■ WHAT YOU ARE ASKED TO DO
Among the records that follow, find the line with "(30_encoding.md R87). -/" and the line with "(fun w => decode". Set down those lines and all lines between them exactly, without adding anything.
═══ GIVEN INFORMATION ═══
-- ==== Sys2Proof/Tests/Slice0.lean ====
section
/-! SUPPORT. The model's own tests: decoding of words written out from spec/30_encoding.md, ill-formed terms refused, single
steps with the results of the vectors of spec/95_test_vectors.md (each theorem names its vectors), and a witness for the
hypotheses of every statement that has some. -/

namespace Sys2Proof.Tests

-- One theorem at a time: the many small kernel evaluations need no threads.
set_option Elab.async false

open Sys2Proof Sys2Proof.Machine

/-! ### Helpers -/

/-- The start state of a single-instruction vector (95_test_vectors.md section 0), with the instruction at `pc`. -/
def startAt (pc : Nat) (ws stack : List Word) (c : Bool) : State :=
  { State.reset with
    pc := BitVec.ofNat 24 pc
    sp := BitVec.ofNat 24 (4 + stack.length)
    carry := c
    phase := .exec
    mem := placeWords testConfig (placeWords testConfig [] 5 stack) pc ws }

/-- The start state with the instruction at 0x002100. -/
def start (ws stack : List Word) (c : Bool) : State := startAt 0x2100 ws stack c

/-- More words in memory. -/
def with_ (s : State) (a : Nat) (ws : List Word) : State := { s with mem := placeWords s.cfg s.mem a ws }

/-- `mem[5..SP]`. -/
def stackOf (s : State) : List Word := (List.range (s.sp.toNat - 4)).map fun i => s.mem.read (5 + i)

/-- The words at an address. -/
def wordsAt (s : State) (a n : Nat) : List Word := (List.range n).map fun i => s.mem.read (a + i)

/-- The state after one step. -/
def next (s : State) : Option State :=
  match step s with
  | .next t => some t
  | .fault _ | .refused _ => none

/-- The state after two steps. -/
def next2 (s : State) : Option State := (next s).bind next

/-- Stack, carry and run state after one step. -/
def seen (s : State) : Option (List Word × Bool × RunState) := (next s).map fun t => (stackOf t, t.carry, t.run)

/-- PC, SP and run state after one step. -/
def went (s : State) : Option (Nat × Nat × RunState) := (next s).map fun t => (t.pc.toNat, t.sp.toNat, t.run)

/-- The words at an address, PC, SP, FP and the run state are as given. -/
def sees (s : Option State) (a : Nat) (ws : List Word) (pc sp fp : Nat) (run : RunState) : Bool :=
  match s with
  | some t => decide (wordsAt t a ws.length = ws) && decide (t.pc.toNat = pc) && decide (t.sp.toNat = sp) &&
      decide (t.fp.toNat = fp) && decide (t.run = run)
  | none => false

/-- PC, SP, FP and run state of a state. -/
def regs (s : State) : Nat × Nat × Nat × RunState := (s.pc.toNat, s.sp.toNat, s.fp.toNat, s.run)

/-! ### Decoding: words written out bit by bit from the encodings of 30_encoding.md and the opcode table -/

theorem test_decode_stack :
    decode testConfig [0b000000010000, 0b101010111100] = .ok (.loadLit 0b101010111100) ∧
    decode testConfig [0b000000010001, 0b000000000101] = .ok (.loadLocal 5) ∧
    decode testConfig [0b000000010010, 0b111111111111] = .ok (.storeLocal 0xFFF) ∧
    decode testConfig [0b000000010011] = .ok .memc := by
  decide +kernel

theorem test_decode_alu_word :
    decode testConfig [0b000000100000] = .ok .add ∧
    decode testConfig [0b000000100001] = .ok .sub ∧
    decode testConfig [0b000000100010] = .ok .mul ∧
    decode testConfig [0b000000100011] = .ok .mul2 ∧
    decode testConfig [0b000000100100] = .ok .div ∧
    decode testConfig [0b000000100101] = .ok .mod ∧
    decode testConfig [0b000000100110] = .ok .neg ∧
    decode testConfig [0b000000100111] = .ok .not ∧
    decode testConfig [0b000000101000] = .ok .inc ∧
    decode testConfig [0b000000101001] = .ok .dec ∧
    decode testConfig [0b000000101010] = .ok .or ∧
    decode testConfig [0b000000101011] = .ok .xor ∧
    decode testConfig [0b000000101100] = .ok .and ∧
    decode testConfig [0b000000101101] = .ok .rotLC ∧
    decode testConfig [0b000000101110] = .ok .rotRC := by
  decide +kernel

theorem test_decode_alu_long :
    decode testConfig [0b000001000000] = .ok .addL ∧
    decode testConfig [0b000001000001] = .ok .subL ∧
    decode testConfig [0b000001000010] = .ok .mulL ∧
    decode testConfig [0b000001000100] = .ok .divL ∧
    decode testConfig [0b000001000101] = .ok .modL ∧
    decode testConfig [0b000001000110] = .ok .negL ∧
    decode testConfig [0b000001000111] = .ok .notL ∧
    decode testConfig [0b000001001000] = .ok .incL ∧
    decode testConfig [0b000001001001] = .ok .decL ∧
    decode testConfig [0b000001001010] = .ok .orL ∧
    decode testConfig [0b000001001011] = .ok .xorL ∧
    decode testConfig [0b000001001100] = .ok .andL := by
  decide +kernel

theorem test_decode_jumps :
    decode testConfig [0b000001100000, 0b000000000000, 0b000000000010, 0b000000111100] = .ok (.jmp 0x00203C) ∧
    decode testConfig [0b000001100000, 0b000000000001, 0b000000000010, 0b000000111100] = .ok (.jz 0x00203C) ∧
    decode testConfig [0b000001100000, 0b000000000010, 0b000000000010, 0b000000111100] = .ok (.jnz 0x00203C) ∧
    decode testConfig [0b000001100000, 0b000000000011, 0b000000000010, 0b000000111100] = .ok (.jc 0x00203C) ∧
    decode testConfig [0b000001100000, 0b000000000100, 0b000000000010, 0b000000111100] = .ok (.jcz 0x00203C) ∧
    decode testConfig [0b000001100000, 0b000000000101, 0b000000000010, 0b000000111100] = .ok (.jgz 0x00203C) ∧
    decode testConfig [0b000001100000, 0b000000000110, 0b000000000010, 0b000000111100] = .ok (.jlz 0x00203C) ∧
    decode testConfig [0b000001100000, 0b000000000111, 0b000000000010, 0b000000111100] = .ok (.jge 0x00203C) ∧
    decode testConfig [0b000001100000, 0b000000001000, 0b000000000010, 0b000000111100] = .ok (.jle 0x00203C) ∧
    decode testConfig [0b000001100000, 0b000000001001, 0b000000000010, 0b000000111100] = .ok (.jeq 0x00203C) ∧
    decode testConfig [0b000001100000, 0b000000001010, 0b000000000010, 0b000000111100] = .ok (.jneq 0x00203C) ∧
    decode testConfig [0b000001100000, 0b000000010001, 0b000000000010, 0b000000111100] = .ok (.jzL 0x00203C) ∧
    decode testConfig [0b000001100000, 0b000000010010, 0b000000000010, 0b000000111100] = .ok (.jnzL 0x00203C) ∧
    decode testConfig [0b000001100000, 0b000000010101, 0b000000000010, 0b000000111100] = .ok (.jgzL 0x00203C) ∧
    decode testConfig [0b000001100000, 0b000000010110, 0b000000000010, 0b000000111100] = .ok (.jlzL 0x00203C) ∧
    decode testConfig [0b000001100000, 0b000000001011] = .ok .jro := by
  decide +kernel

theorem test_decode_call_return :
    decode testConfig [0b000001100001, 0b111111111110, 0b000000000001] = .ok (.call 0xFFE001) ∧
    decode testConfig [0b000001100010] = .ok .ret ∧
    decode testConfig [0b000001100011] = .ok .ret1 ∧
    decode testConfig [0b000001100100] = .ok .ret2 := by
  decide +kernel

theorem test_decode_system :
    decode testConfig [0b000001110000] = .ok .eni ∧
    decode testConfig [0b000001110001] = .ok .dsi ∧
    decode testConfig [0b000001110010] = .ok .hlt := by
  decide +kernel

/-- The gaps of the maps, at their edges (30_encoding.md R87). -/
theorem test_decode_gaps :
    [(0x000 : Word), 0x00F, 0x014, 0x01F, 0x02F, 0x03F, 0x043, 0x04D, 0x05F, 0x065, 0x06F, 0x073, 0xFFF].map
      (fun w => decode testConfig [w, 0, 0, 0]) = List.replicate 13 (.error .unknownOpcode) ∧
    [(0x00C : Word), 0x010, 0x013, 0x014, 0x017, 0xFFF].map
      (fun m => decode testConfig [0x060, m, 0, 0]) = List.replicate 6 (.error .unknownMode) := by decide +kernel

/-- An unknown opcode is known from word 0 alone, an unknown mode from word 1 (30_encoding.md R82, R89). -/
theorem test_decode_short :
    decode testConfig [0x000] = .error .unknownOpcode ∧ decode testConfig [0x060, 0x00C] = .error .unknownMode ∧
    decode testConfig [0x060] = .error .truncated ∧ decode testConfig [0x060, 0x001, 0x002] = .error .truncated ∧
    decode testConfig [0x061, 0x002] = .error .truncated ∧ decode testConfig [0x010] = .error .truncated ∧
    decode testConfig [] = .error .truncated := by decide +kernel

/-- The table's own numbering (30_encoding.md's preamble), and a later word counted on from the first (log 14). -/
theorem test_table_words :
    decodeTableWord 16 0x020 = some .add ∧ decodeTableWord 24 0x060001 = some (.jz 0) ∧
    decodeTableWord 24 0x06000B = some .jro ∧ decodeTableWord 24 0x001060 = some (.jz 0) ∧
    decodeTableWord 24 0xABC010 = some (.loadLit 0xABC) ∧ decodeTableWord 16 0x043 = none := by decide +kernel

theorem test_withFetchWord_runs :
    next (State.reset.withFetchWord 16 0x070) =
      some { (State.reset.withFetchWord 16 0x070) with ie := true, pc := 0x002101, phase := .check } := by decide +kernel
═══
■ EXPECTED ANSWER
/-- The gaps of the maps, at their edges (30_encoding.md R87). -/
theorem test_decode_gaps :
    [(0x000 : Word), 0x00F, 0x014, 0x01F, 0x02F, 0x03F, 0x043, 0x04D, 0x05F, 0x065, 0x06F, 0x073, 0xFFF].map
      (fun w => decode testConfig [w, 0, 0, 0]) = List.replicate 13 (.error .unknownOpcode) ∧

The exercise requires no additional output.